Selection of tissue-specific proteoforms. (A) Cigar depiction
of
cTnC proteoforms identified in the human heart tissue. Red, blue,
and purple marks on the bottom of cigars indicate b, y, and both b
and y fragment ions. Tan marks on top of cigars indicate the presence
of a PTM or sequence variant. (B) Distribution of proteoforms identified
with PTMs or sequence variance. Proteolytic cleavage and N-terminal
acetylation are excluded from consideration as PTMs in this panel.
(C) Histogram of proteoforms and the number of matching fragment ions
that support the presence of a sequence variant (e.g., a polymorphism).
(D) Histogram of proteoforms and the number of matching fragment ions
that support the presence of a PTM. (E) Sequential filtering of proteoforms
to identify high-confidence tissue-specific proteoforms. (F) Identification
of tissue-specific defensin proteoforms.To curate a core set of proteoforms uniquely expressed in the five
individual tissue types, we implemented a conservative process to
select those proteoforms with PTMs with direct fragment ion support
(level 1 proteoforms[29]). To this end, the
number of matching fragment ions that bear a PTM (or amino acid variant)
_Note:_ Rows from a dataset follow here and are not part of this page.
-- ==== Sys2Proof/Certificates/Slice0/Obligations.lean ====
section
/-! DEFINITION. What is claimed of the block, stated from the numbered rules of spec/. In every statement a command's
next state is written out as a whole record, so it says what the command leaves unchanged as well as what it writes:
every register not named, the inputs to come and the reset input. The block has no memory (20_memory.md R30). -/

open Sys2Proof Sys2Proof.Machine

/-! ## Encoding (30_encoding.md) -/

/-- A few words written out from R40 and R42, one or more of each unit, and the two ways a word is rejected. -/
def Obligations.DecodeReadsSpecWords : Prop :=
  decode 0x1000000310 = .ok (.rowctl 0x10 true true) ∧
  decode 0x1100008005 = .ok (.rowpoly 0x8005) ∧
  decode 0x1400000000 = .ok .ldspec ∧
  decode 0x21000000A5 = .ok (.byte 0xA5) ∧
  decode 0x2200000000 = .ok .final ∧
  decode 0x3204C11DB7 = .ok (.refl32 0x04C11DB7) ∧
  decode 0x4000000062 = .ok (.hexch 0x62) ∧
  decode 0x5300004B37 = .ok (.fmt2le 0x4B37) ∧
  decode 0x0000000000 = .error .unknownOpcode ∧
  decode 0x5600000000 = .error .unknownOpcode ∧
  decode 0x1000000400 = .error .reservedArgBits ∧
  decode 0x2100000100 = .error .reservedArgBits

/-- Decoding the word of any command gives the command back, with every operand at every value. (Every term of `Instr`
is well-formed: its operands have the exact widths of R43.) -/
def Obligations.DecodeEncodeAgree : Prop :=
  ∀ i : Instr, decode (encode i) = .ok i

/-- A word that decodes is the encoding of what it decodes to, so no two words mean the same command. -/
def Obligations.EncodeDecodeAgree : Prop :=
  ∀ (w : CmdWord) (i : Instr), decode w = .ok i → encode i = w

/-- R47, R48: a word is one of the nineteen commands exactly when its opcode is in the table and its reserved `arg` bits
are zero, and then it runs that command; every other word is answered `IllegalCommand` and changes no register. The
table is R42's opcodes with R43's used-bits masks. -/
def Obligations.ExactlyTheLegalWordsRun : Prop :=
  let table : List (BitVec 8 × BitVec 32) :=
    [(0x10, 0x3FF), (0x11, 0xFFFFFFFF), (0x12, 0xFFFFFFFF), (0x13, 0xFFFFFFFF), (0x14, 0),
     (0x20, 0), (0x21, 0xFF), (0x22, 0),
     (0x30, 0xFF), (0x31, 0xFFFF), (0x32, 0xFFFFFFFF),
     (0x40, 0xFF), (0x41, 0),
     (0x50, 0xFF), (0x51, 0xFF), (0x52, 0xFFFF), (0x53, 0xFFFF), (0x54, 0xFFFFFFFF), (0x55, 0xFFFFFFFF)]
  ∀ (op : BitVec 8) (arg : BitVec 32) (s : State),
    ((∀ p ∈ table, p.1 ≠ op) →
      decode (op ++ arg) = .error .unknownOpcode ∧
      runWord (op ++ arg) s = .next { s with responses := s.responses ++ [⟨6, 0, 0⟩] }) ∧
    (∀ p ∈ table, p.1 = op →
      (arg &&& ~~~ p.2 ≠ 0 →
        decode (op ++ arg) = .error .reservedArgBits ∧
        runWord (op ++ arg) s = .next { s with responses := s.responses ++ [⟨6, 0, 0⟩] }) ∧
      (arg &&& ~~~ p.2 = 0 →
        ∃ i, decode (op ++ arg) = .ok i ∧ runWord (op ++ arg) s = exec i s))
were counted for each PrSM. While many mutated and modified proteoforms
have supporting fragment ions (level 1), a disproportionate number
of modified proteoforms were level 3 with two or fewer ions (Figure C,D). Consequently,
the requirement of having ≥3 supporting fragment ions for modified
proteoforms was added in addition to a C-score >30. This process
culled
the set of 8784 unique proteoforms in Table down to 2843 level 1 tissue-specific proteoforms
(Figure E and Supporting Information Data 1).More level
1 tissue-specific proteoforms were identified in a subsequence
search (previously called BioMarker search that identifies portions
of full-length proteoforms[31,32]) than in absolute mass
searches. Specifically, 2548 proteoforms were identified in subsequence
searching compared to 295 proteoforms identified in absolute mass
searches. Subsequence searches identify proteolytic fragments that
often arise from endogenous proteolytic events and can serve as significant
biomarkers.[21] While a portion of these
proteoforms may be the product of nonspecific proteolysis, the consensus
sequence of cleavage sites varied across tissues (Figure S5). Truncated proteoforms from the heart, kidneys,
and small intestine showed enrichment of F, Y, W, and L at P1, which
suggests chymotrypsin activity. The spleen proteoforms demonstrated
enrichment of hydrophobic residues but no apparent sequence specificity.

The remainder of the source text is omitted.